A new report suggests that African economies resemble those of Medieval Europe, and so hopes of sustained growth across the continent are unrealistic.

Economists have long puzzled over why economies across much of Sub-Saharan Africa still lag behind. Two LSE researchers, Stephen Broadberry and Leigh Gardner, have come up with a new explanation.

Many economies across Sub-Saharan Africa resemble those of medieval Europe, they argue, not just because GDP per capita is comparable (adjusting to 1990 prices), but also because they lack the political institutions to sustain economic growth. And just like Medieval Europe, African economies experience sporadic spurts of growth, followed by economic reversals.

The only way the Medieval economies of Northern Europe were able to start sustaining growth was when the state became strong enough to secure property rights, and yet democratic enough that politicians couldn’t arbitrarily intervene in business. This simply hasn’t happened in much of Africa, the report maintains. As a result, despite impressive growth figures in parts of the continent – an IMF report in April predicted that Sub-Saharan Africa is set to grow three times faster than America, Japan and Western Europe in 2014 – there isn’t much cause for optimism. Africa will take a long, long time to catch up.
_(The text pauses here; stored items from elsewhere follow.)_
/-! The root of trust, firmware and measurement (R372 to R386). -/

/-- The root-of-trust interface (R375, R376, R378): one request is out at a time; a response with another TAG is discarded, one with its TAG ends it and the next waiting one
goes out; 100,000,000 ticks without a response fail it. Measurement (R383, R386): a model measure request runs unless one runs already; its contents give the program and
weight digests and change blocks 3 and 4, which the log records; a bad range fails it. A log entry's CHAIN covers the CHAIN before it and its own first 80 bytes. -/
def Obligations.RootOfTrustAndMeasurement : Prop :=
  (∀ (s : State) (tag status : Nat) (payload : Bytes) (r : RotReq), s.boot.mclkRuns = true → status < 4 → payload.length ≤ 4096 → s.sec.rot = some r → r.tag ≠ tag →
    status = 0 ∨ payload = [] → Becomes (.rotResponse tag status payload) s s.toChip) ∧
  (∀ (s : State) (payload : Bytes) (r : RotReq), s.boot.mclkRuns = true → payload.length ≤ 4096 → s.sec.rot = some r →
    Becomes (.rotResponse r.tag 0 payload) s (rotNext (rotOk { s.toChip with sec := { s.sec with rot := none } } r.by_ payload))) ∧
  (∀ (s : State) (status : Nat) (r : RotReq), s.boot.mclkRuns = true → 1 ≤ status → status < 4 → s.sec.rot = some r →
    Becomes (.rotResponse r.tag status []) s (rotNext (rotFail { s.toChip with sec := { s.sec with rot := none } } r.by_ (status == 2)))) ∧
  (∀ (s : State) (t : Nat) (r : RotReq), s.sec.rot = some r → r.sent + 100000000 ≤ max s.clk.carillon (t % 2 ^ 64) →
    Becomes (.rotTimeout t) s (rotNext (rotFail { advance s.toChip t with sec := { s.sec with rot := none } } r.by_ false))) ∧
  (∀ (c : Chip) (by_ : RotFor), c.sec.rot = none → (rotAsk c by_).sec.rot = some ⟨(c.sec.rotTag + 1) % 65536, by_, c.clk.carillon⟩ ∧ (rotAsk c by_).sec.rotQueue = c.sec.rotQueue) ∧
  (∀ (c : Chip) (by_ : RotFor) (r : RotReq), c.sec.rot = some r → rotAsk c by_ = { c with sec := { c.sec with rotQueue := c.sec.rotQueue ++ [by_] } }) ∧
  (∀ (c : Chip) (bs : Bytes), (rotOk c .serial bs).boot.serial = bfld bs 0 16 ∧ (rotOk c .counterRead bs).sec.fw.counter = bfld bs 0 4
    ∧ (rotOk c .tenancyRead bs).sec.ten.epoch = bfld bs 0 4 ∧ (rotOk c .verifySig bs).sec.fw.sigOk = (if bfld bs 0 1 = 0 then 1 else 2)
    ∧ (rotOk c .keySeed bs).sec.ten.state = 2 ∧ (rotOk c .keySeed bs).sec.ten.xts = some (takeWords c 8).1) ∧
  (RowDoes (fun src tag => .modelMeasureRequest src tag 1) 0x6008 2 (leBytes 1 1) id (fun c => c.sec.meas.state ≠ 1) (fun c => modMeas c fun m => { m with state := 1 })) ∧
  (RowTurnsAway (fun src tag => .modelMeasureRequest src tag 1) 0x6008 2 (leBytes 1 1) id (fun c => c.sec.meas.state = 1) 6) ∧
  (∀ v, v % 256 ≠ 1 → RowTurnsAway (fun src tag => .modelMeasureRequest src tag v) 0x6008 2 (leBytes 1 v) id (fun _ => True) 5) ∧
  (∀ (s : State) (p w : Bytes), s.sec.meas.state = 1 → badRange s.toChip = none → p.length = kindBytes s.toChip 1 → w.length = kindBytes s.toChip 2 →
    Becomes (.modelMeasureComplete (.contents p w)) s (measured34 s.toChip p w)) ∧
  (∀ (s : State) (k : Nat), s.sec.meas.state = 1 → badRange s.toChip = some k →
    Becomes (.modelMeasureComplete (.badRange k)) s (modMeas s.toChip fun m => { m with state := 3, badRange := k, tick := s.clk.carillon })) ∧
  (∀ (c : Chip) (p w : Bytes), (measured34 c p w).sec.meas.state = 2 ∧ (measured34 c p w).sec.meas.weightDigest = kindDigest c 2 w
    ∧ (measured34 c p w).sec.meas.progDigest = kindDigest c 1 p ∧ (measured34 c p w).sec.meas.block4 = kindDigest c 2 w
    ∧ (measured34 c p w).sec.meas.logTotal = c.sec.meas.logTotal + 2 ∧ (measured34 c p w).objs = c.objs ∧ (measured34 c p w).mode = c.mode) ∧
  (∀ (c : Chip) (kind idx value : Nat) (d : Bytes), (logAdd c kind idx value d).sec.meas.logTotal = c.sec.meas.logTotal + 1 ∧
    (logAdd c kind idx value d).sec.meas.chain = sha384 ((if c.sec.meas.logTotal = 0 then zeros 48 else c.sec.meas.chain) ++ logHead c.clk.carillon kind idx value d) ∧
    (logAdd c kind idx value d).sec.meas.log.head? = some (logHead c.clk.carillon kind idx value d ++ (logAdd c kind idx value d).sec.meas.chain) ∧
    (logAdd c kind idx value d).objs = c.objs ∧ (logAdd c kind idx value d).toc = c.toc)

/-- Staging and verification (R374, R379): a sound stage request reads the bundle and makes the bank WRITING, BUSY while a write, verification or activation runs; the bytes
end it; VERIFY asks the root of trust and ends in STAGED or FAILED with the first check that fails; DISCARD empties the bank. Activation (R380 to R382): ACTIVATE of a
STAGED bundle, outside DOUBLET, makes it ACTIVATING; the in-memory check flips the banks and ends every SPDM session, or fails with REASON 8; the window's close records
the activation and raises the counter when the running SVN exceeds it. -/
def Obligations.FirmwareIsStagedVerifiedActivated : Prop :=
  (∀ payload, fld (leNat payload) 0 8 % 4096 = 0 → 1 ≤ fld (leNat payload) 8 4 → fld (leNat payload) 8 4 ≤ 6291456 → fld (leNat payload) 12 1 ≤ 1 →
    RowDoes (fun src tag => .stageRequest src tag payload) 0x6000 2 payload id
      (fun c => tenantEnding c = false ∧ c.sec.fw.state ≠ 1 ∧ c.sec.fw.state ≠ 2 ∧ c.sec.fw.state ≠ 3 ∧ c.sec.fw.state ≠ 5 ∧ canIssue c (portOf (fld (leNat payload) 12 1 == 1)) = true)
      (fun c => emit (modFw c fun f => { f with
        state := 1, reason := 0, staged := [], stagePort := portOf (fld (leNat payload) 12 1 == 1), stageLen := fld (leNat payload) 8 4 })
        (.hostRead (portOf (fld (leNat payload) 12 1 == 1)) (fld (leNat payload) 0 8) (fld (leNat payload) 8 4))) ∧
    RowTurnsAway (fun src tag => .stageRequest src tag payload) 0x6000 2 payload id (fun c => tenantEnding c = true) 7 ∧
    RowTurnsAway (fun src tag => .stageRequest src tag payload) 0x6000 2 payload id
      (fun c => tenantEnding c = false ∧ (c.sec.fw.state = 1 ∨ c.sec.fw.state = 2 ∨ c.sec.fw.state = 5)) 6) ∧
  (∀ payload, fld (leNat payload) 0 8 % 4096 ≠ 0 ∨ fld (leNat payload) 8 4 = 0 ∨ 6291456 < fld (leNat payload) 8 4 ∨ 1 < fld (leNat payload) 12 1 →
    RowTurnsAway (fun src tag => .stageRequest src tag payload) 0x6000 2 payload id (fun _ => True) 5) ∧
  (∀ (s : State) (bs : Bytes), s.sec.fw.state = 1 → s.sec.fw.stageLen ≠ 0 → bs.length = s.sec.fw.stageLen →
    Becomes (.stageWriteComplete (.data bs)) s (modFw (logRead s.toChip s.sec.fw.stagePort (.data bs)) fun f => { f with state := 0, reason := 0, staged := bs })) ∧
  (RowDoes (fun src tag => .firmwareVerify src tag) 0x6000 5 (leBytes 1 1) id (fun c => c.sec.fw.state = 0 ∨ c.sec.fw.state = 4)
    (fun c => rotAsk (rotAsk (modFw c fun f => { f with state := 2, reason := 0, sigOk := 0 }) .verifySig) .counterRead)) ∧
  (RowTurnsAway (fun src tag => .firmwareVerify src tag) 0x6000 5 (leBytes 1 1) id (fun c => c.sec.fw.state = 1 ∨ c.sec.fw.state = 2 ∨ c.sec.fw.state = 5) 7) ∧
  (∀ (s : State) (flashOk : Bool), s.sec.fw.state = 2 → verifyPending s.toChip = false →
    Becomes (.verifyComplete flashOk) s (setFwState (modFw s.toChip fun f => { f with version := bfld f.staged 4 4, svn := bfld f.staged 8 4 })
      (if verifyReason s.toChip s.sec.fw.staged flashOk = 0 then 3 else 4) (verifyReason s.toChip s.sec.fw.staged flashOk))) ∧
  (∀ (c : Chip) (b : Bytes) (ok : Bool), verifyReason c b ok = 0 ↔ bundleFormed b = true ∧ c.sec.fw.sigOk = 1 ∧ c.sec.fw.counter ≤ bfld b 8 4 ∧ blocksOk b = true ∧ bfld b 20 1 ≤ 0x11 ∧ ok = true) ∧
  (∀ (c : Chip) (b : Bytes) (ok : Bool), (bundleFormed b = false → verifyReason c b ok = 1) ∧ (bundleFormed b = true → c.sec.fw.sigOk = 2 → verifyReason c b ok = 2)
    ∧ (bundleFormed b = true → c.sec.fw.sigOk = 1 → bfld b 8 4 < c.sec.fw.counter → verifyReason c b ok = 3)) ∧
  (RowDoes (fun src tag => .firmwareDiscard src tag) 0x6000 5 (leBytes 1 3) id (fun c => c.sec.fw.state = 4)
    (fun c => modFw c fun f => { f with state := 0, reason := 0, staged := [], version := 0, svn := 0 })) ∧
  (RowDoes (fun src tag => .firmwareDiscard src tag) 0x6000 5 (leBytes 1 3) id (fun c => c.sec.fw.state = 3)
    (fun c => modFw (blockChanged c 1) fun f => { f with state := 0, reason := 0, staged := [], version := 0, svn := 0 })) ∧
  (RowTurnsAway (fun src tag => .firmwareDiscard src tag) 0x6000 5 (leBytes 1 3) id (fun c => c.sec.fw.state ≠ 3 ∧ c.sec.fw.state ≠ 4) 7) ∧
  (RowDoes (fun src tag => .firmwareActivate src tag) 0x6000 5 (leBytes 1 2) id
    (fun c => c.sec.fw.state = 3 ∧ c.mode ≠ .boot ∧ c.mode ≠ .doublet ∧ tenantEnding c = false) (fun c => blockChanged (modFw c fun f => { f with state := 5, reason := 0 }) 1)) ∧
  (RowTurnsAway (fun src tag => .firmwareActivate src tag) 0x6000 5 (leBytes 1 2) id (fun c => c.sec.fw.state ≠ 3 ∨ c.mode = .boot ∨ tenantEnding c = true) 7) ∧
  (∀ s : State, s.sec.fw.state = 5 → s.sec.fw.window = false →
    Becomes (.activationLoadChecked true) s { s.toChip with sec := { s.sec with
      fw := { s.sec.fw with window := true, running := s.sec.fw.staged, staged := s.sec.fw.running, bank := 1 - s.sec.fw.bank, runVersion := s.sec.fw.version, runSvn := s.sec.fw.svn, loader := false }
      spdm := { s.sec.spdm with sessions := [0, 0, 0], handshakes := [0, 0, 0] } } } ∧
    Becomes (.activationLoadChecked false) s (logAdd (blockChanged (raiseEv (modFw s.toChip fun f => { f with state := 4, reason := 8 }) 186 0 2 0) 1) 7 1 8 [])) ∧
  (∀ s : State, s.sec.fw.window = true → Becomes .activationWindowClose s (windowClose s.toChip)) ∧
  (∀ c : Chip, (windowClose c).sec.fw.state = 0 ∧ (windowClose c).sec.fw.window = false ∧ (windowClose c).sec.fw.staged = [] ∧ (windowClose c).sec.fw.running = c.sec.fw.running
    ∧ (windowClose c).sec.fw.raise = (c.sec.fw.raise || decide (c.sec.fw.counter < c.sec.fw.runSvn)) ∧ (windowClose c).sec.meas.logTotal = c.sec.meas.logTotal + 1 ∧ (windowClose c).mode = c.mode) ∧
  (∀ (s : State) (t : Nat), s.sec.fw.raise = true → s.sec.fw.raiseAt ≤ max s.clk.carillon (t % 2 ^ 64) → rotPending s.toChip (fun b => b == .counterRaise) = false →
    Becomes (.counterRaiseRetry t) s (rotAsk (advance s.toChip t) .counterRaise))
They even compare Sub-Saharan African economies with different periods of Medieval Europe – so for instance, the average earner in Sierra Leone, Burundi and Malawi has the same annual income as the average Englishman before the Black Death in the fourteenth century ($750), while average per capita income in South Africa and Botswana ($2,000) is comparable to an average Englishman around 1800.

So how helpful are these findings? An FT Alphaville blog says that the theory is flawed in parts because you can’t really map modern African political institutions onto medieval ones (is Kenya’s political system really Tudor?) and because countries' fortunes change in unpredictable ways. The Economist suggests that as well as focusing on the importance of political institutions it should consider social changes too – improved public health care and education will boost African growth.

Sometimes a thought-provoking historic parallel can be a good way to focus public attention on an issue. Oxfam, for instance, recently issued a report warning that the UK risked returning to ‘Victorian levels’ of inequality. The LSE report is a way to highlight the importance of addressing the problems of corruption, unaccountability and political patronage that thwart many economies in Sub-Saharan Africa. But comparing the vast and varied region to Medieval Europe is overly reductive.

It is also unfair. Medieval in often used inter-changeably with “backwards” and while the authors don’t imply this directly, they do suggest that Sub-Saharan Africa is playing a doomed game of catch-up. A more realistic, and more optimistic, picture, is that each country in Sub-Saharan Africa has its own set of challenges, and its own (perhaps halting) growth trajectory.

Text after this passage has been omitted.